We can see the this dataset need shuffling:

In [None]:
y

Happily, by default, `train_test_split` shhuffles before it splits.

In [None]:
X_train, X_test, y_train, y_test = train_test_split(X, y, test_size=0.2, stratify=y, random_state=rng)

In [None]:
# There are four features. We'll choose two of them for our scatter plot.
sns.scatterplot(data=X_train, x="petal length (cm)", y="petal width (cm)", hue=y_train, style=y_train)

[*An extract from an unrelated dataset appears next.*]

-- ==== Sys2Proof/Machine/RegFields.lean ====
section
/-! DEFINITION. The fields of the registers by name: F.REG.FIELD is the field FIELD of the register REG (the register tables of
the chapters). -/

namespace Sys2Proof.Machine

What do you notice from the diagram?

### Decision Tree

In [None]:
decision_tree = DecisionTreeClassifier(max_depth=3, random_state=rng)

In [None]:
decision_tree.fit(X_train, y_train)

In [None]:
fig = plt.figure(figsize=(20,8))
plot_tree(decision_tree, feature_names=iris.feature_names, class_names=iris.target_names, fontsize=12)
plt.show()

### kNN

In [None]:
knn = Pipeline([
    ("scaler", StandardScaler()),
    ("predictor", KNeighborsClassifier(n_neighbors=3))])

In [None]:
knn.fit(X_train, y_train)

### Multinomial Logistic Regression

In [None]:
logistic_model = Pipeline([
    ("scaler", StandardScaler()),
    ("predictor", LogisticRegression(penalty=None, random_state=rng))])

In [None]:
logistic_model.fit(X_train, y_train)

### Error estimation - evaluate on the test set

In [None]:
[accuracy_score(model.predict(X_test), y_test) for model in [decision_tree, knn, logistic_model]]

Of course, long before we evaluated on the test set, we should have used a validation set to choose hyperparameter values. Maybe Decision Trees and kNN would have done better if we had chosen their hyperparameters using a grid search.